01 July 2009

P2I2I2P Lending? Why Not Just Return to Our Credit Union Roots?

I really like the idea of Peer-to-Peer lending. Based on what I know of the history of credit unions, that's pretty much what we were formed to do: cooperatively save money to provide ourselves with an affordable source of credit. Member owners (peers) lend to other member owners (peers). Of course, there's an intermediary - whether that be credit union loan officers, a branch manager, or a paid/unpaid (perhaps elected) credit committee. But it's still P2P lending.

I'm told that this isn't as sexy as allowing an individual member to select an individual borrower, using a credit union as an intermediary (taking a percentage of the transaction as compensation). As an individual investor or potential borrower, I totally get that. This is precisely why I have always been a fan of the P2P models that have come to the United States in the past several years. I've just never seen them as true P2P arrangements. Instead, they are more like Peer-to-Intermediary-to-Peer lending (P2I2P).

Why do I spend any time at all pointing out this distinction? Because it indicates that this mindset is somehow different from what credit unions, by definition, already do - albeit Peers-to-Intermediary-to-Peer as opposed to Peer-to-Intermediary-to-Peer lending. Truth is, most loans in the supposed P2P landscape are Peers-to-Intermediary-to-Peer arrangements anyway. (I'd even argue that the current P2P models are really P2I2I2P arrangements, but that's another topic for another day). The mindset is exactly the same as the credit union model.

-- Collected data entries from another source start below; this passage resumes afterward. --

-- ==== Sys2Proof/Config.lean ====
section
/-! DEFINITION. What one implementation of the block fixes (the OPEN parameters of
spec/00_scope.md R9), and the values the spec leaves free. -/

namespace Sys2Proof

/-- The OPEN parameters of R9. They are fixed for one machine: no step changes them. -/
structure Config where
  /-- `DMEM_AW`: the data memory has `2 ^ dmemAw` bytes; 8 to 32 (R9, D3). -/
  dmemAw : Nat
  /-- `REG_BASE`: the system address of the register target; no rule depends on it (R80). -/
  regBase : Nat
  /-- `DMEM_BASE`: the system address of the data memory; no rule depends on it (R80). -/
  dmemBase : Nat
  deriving DecidableEq, Repr

/-- FREE VALUE (R392, log 2): the byte that data-memory address `a` holds after reset number `draw`,
until something writes it.  It has no body, so nothing can be proved of it. -/
opaque Config.dmemPowerOn (draw a : Nat) : Byte

/-- FREE VALUE (log 4): what ERRINFO holds when an error's information is `n` and `n` does not fit
its 32 bits; the spec states no result there. -/
opaque Config.errInfoUnfit (n : Nat) : Word

end Sys2Proof
end

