-- ==== Sys2Proof/Machine/Histogram.lean ====
section
/-! DEFINITION. The frequency histogram accumulator: HIST_CLEAR and HIST_ACC
(spec/41_histogram.md R180 to R184). -/

namespace Sys2Proof.Machine

/-- R181: every counter zero. -/
def emptyHist : SymTable Word := SymTable.tabulate fun _ => 0

/-- R40: the present symbols of a histogram, ascending. -/
def present (h : SymTable Word) : List Byte := (h.entries.filter fun e => e.2 ≠ 0).map Prod.fst

/-- R180: `hist(S)`, the table of a byte sequence: the exact occurrence count of every symbol. -/
def histOf (data : List Byte) : SymTable Word := SymTable.tabulate fun s => BitVec.ofNat 32 (data.count s)

/-- R182: the least symbol whose counter would pass 2^32 - 1. -/
def firstOverflow (h : SymTable Word) (data : List Byte) : Option Byte :=
  (h.entries.find? fun e => e.2.toNat + data.count e.1 > 0xFFFFFFFF).map Prod.fst

/-- R182: `HIST[s] <- HIST[s] + c[s]` for every symbol. -/
def addCounts (h : SymTable Word) (data : List Byte) : SymTable Word :=
  h.update fun s n => BitVec.ofNat 32 (n.toNat + data.count s)

/-- HIST_CLEAR, R181: set every histogram counter to zero. -/
def execHistClear (s : State) : Host.Outcome State Fault Refusal :=
  conclude s (.ok { state := { s with hist := emptyHist }, r0 := 0, r1 := 0, r2 := 0 })

/-- HIST_ACC's pseudocode, R182. -/
def histAccCmd (s : State) : Cmd Completion := do
  checkSrc s s.slen.toNat
  let data := s.srcBytes
  match firstOverflow s.hist data with
  | some x => raiseErr (.histOverflow x)
  | none =>
    let h := addCounts s.hist data
    .ok { state := { s with hist := h }, r0 := 0, r1 := s.slen.toNat, r2 := (present h).length }

/-- HIST_ACC, R182: add the occurrence counts of SLEN bytes at SRC to the histogram. -/
def execHistAcc (s : State) : Host.Outcome State Fault Refusal := conclude s (histAccCmd s)

end Sys2Proof.Machine
end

"Wait, you idiot," you're thinking, "credit union members don't get to pick an individual borrower. That's a big difference."

True. But there's nothing stopping us from doing that. In fact, early credit unions kind of did pick individual borrowers. They knew their members and used credit committees to evaluate potential borrowers' risk profiles (used to be known as the 4 C's of credit - collateral, capacity, character, and capital). It was members loaning to members - arguably even more intimately than today's P2P models. There's nothing stopping a credit union from returning to the days of credit committees comprised of members who are empowered to make lending decisions.

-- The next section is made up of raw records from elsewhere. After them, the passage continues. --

-- ==== Sys2Proof/Machine/Optimizer.lean ====
section
/-! DEFINITION. The tree optimizer: OPTIMIZE (spec/46_optimizer.md R300 to R304). -/

namespace Sys2Proof.Machine

/-- R301: the leaf positions in DFS order, each with its depth (the root has depth `d`) and symbol. -/
def HTree.positions : HTree → Nat → List (Nat × Byte)
  | .leaf s, d => [(d, s)]
  | .node l r, d => l.positions (d + 1) ++ r.positions (d + 1)

/-- R301: the symbols of the leaves in DFS order. -/
def HTree.leafSyms (t : HTree) : List Byte := (t.positions 0).map Prod.snd

/-- R302: the tree with its leaves' symbols replaced, in DFS order, by those of a list; what the list
has left over comes back.  (The list of a whole tree is as long as the tree has leaves.) -/
def HTree.relabel : HTree → List Byte → HTree × List Byte
  | .leaf s, [] => (.leaf s, [])
  | .leaf _, x :: xs => (.leaf x, xs)
  | .node l r, xs =>
    let (l', ys) := l.relabel xs
    let (r', zs) := r.relabel ys
    (.node l' r', zs)

/-- R302: position `i` comes before position `j`: the smaller depth first, then the smaller number. -/
def shallower (depths : List Nat) (i j : Nat) : Bool :=
  depths.getD i 0 < depths.getD j 0 ∨ (depths.getD i 0 = depths.getD j 0 ∧ i ≤ j)

/-- R302 `pi`: the position numbers sorted by depth ascending, then by number ascending. -/
def positionOrder (depths : List Nat) : List Nat :=
  (List.range depths.length).insertionSort fun i j => shallower depths i j

/-- R302: `newsym[pi[k]] = sigma[k]`, the new symbol of each position in DFS order. -/
def assignSyms (pi : List Nat) (sigma : List Byte) : List Byte :=
  (pi.zip sigma).foldl (fun acc p => acc.set p.1 p.2) (List.replicate pi.length 0)

/-- R302: the least symbol in exactly one of the leaf set and the set of present symbols. -/
def firstMismatch (syms : List Byte) (h : SymTable Word) : Option Byte :=
  (h.entries.find? fun e => decide (e.1 ∈ syms) != decide (e.2 ≠ 0)).map Prod.fst

/-- R302: the least symbol on two or more leaves. -/
def firstRepeat (syms : List Byte) : Option Byte := allSymbols.find? fun s => 2 ≤ syms.count s

/-- R302 `optimize(T, H)`: a tree of the same shape, and the number of positions whose symbol changed. -/
def optimize (t : HTree) (h : SymTable Word) : Cmd (HTree × Nat) :=
  let syms := t.leafSyms
  match firstMismatch syms h with
  | some x => raiseErr (.symsetMismatch x.toNat)
  | none =>
    if (present h).length = 1 then .ok (t, 0)
    else
      match firstRepeat syms with
      | some x => raiseErr (.symsetMismatch (0x100 ||| x.toNat))
      | none =>
        let pi := positionOrder ((t.positions 0).map Prod.fst)
        let newSyms := assignSyms pi (order h)
        .ok ((t.relabel newSyms).1, ((newSyms.zip syms).filter fun p => p.1 ≠ p.2).length)

/-- OPTIMIZE's pseudocode, R303. -/
def optimizeCmd (s : State) : Cmd Completion := do
  let recs ← needTree s
  let t ← treeOf recs
  let (t', changed) ← optimize t s.hist
  .ok { state := { s with tree := some t'.records, code := none }, r0 := 0, r1 := 0, r2 := changed }

/-- OPTIMIZE, R303: reassign the current tree's leaf symbols to the current histogram. -/
def execOptimize (s : State) : Host.Outcome State Fault Refusal := conclude s (optimizeCmd s)

end Sys2Proof.Machine
end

"That's the dumbest thing I've ever heard," you laugh...considering clicking away from this post. "What do members know about making loans? Loan decisions should be made by trained loan officers."

I agree. In fact, Desjardins himself said that there is no greater responsibility a credit union has than making smart lending decisions. Loans are investments, and there is no quicker way to bring down a financial institution than poor investments. I wonder, though, why couldn't members be the trained loan officers? Why couldn't they be taught how to make smart lending decisions and enjoy the rewards and risks of their actions?

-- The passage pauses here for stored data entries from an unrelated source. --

-- ==== Sys2Proof/Machine/Core.lean ====
section
/-! DEFINITION. The machine behind the host's interface. -/

def Sys2Proof.core : Host.Core :=
  { State := Sys2Proof.Machine.State, Fault := Sys2Proof.Machine.Fault,
    Refusal := Sys2Proof.Machine.Refusal, step := Sys2Proof.Machine.step,
    reset := Sys2Proof.Machine.State.reset }
end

"Uhhh...that's what the P2P models do, dummy."

I guess that's what I was suggesting last year when I proposed that credit unions allow members to form sub-credit unions:

I’ve always wanted to do that as a promotion at my credit union: “Start your own credit union.” Part P2P lending, part membership “pods,” I think it would be neat to allow users/members/etc. to form their own “virtual credit unions” housed within an existing credit union.


Here’s how it would work. Joe Blow and his softball team want to create “Raging Rhino Credit Union.” They pool their money together (say, $10,000) and deposit it into ABC Credit Union under the name “Raging Rhino Credit Union” (RRCU). ABC facilitates transactions, prints statements, etc. in exchange for a monthly fee based on assets within the RRCU (say, two basis points annually, charged on a monthly basis). Collections and other CU functions can be charged at separate rates.


RRCU as a sub-credit union with its own board can set deposit types/rates and loan types/rates in any way they see fit as long as they have the assets to support their decisions. This way, a parent credit union could contain hundreds of “pod” CU’s operating semi-autonomously. Their own websites. Their own marketing. Their own corner of the cooperative universe.


My point is simply that we aren't embracing the principles that originally attracted members to credit unions. The fact that many people don't see credit unions already as P2P lenders highlights this point. That's exactly what we are (should be). It doesn't matter if you decide that a Kiva, Prosper, LendingClub, etc. model is right for your credit union/members, my crazy idea about virtual credit unions may work, or that business as usual satisfies the public that you are a P2P lender. We must make sure that that's what we are seen as: financial institutions that empower members, through democratic control and cooperation, to help each other save and borrow more affordably. It's mutual self-help: precisely what we should have been promoting all along.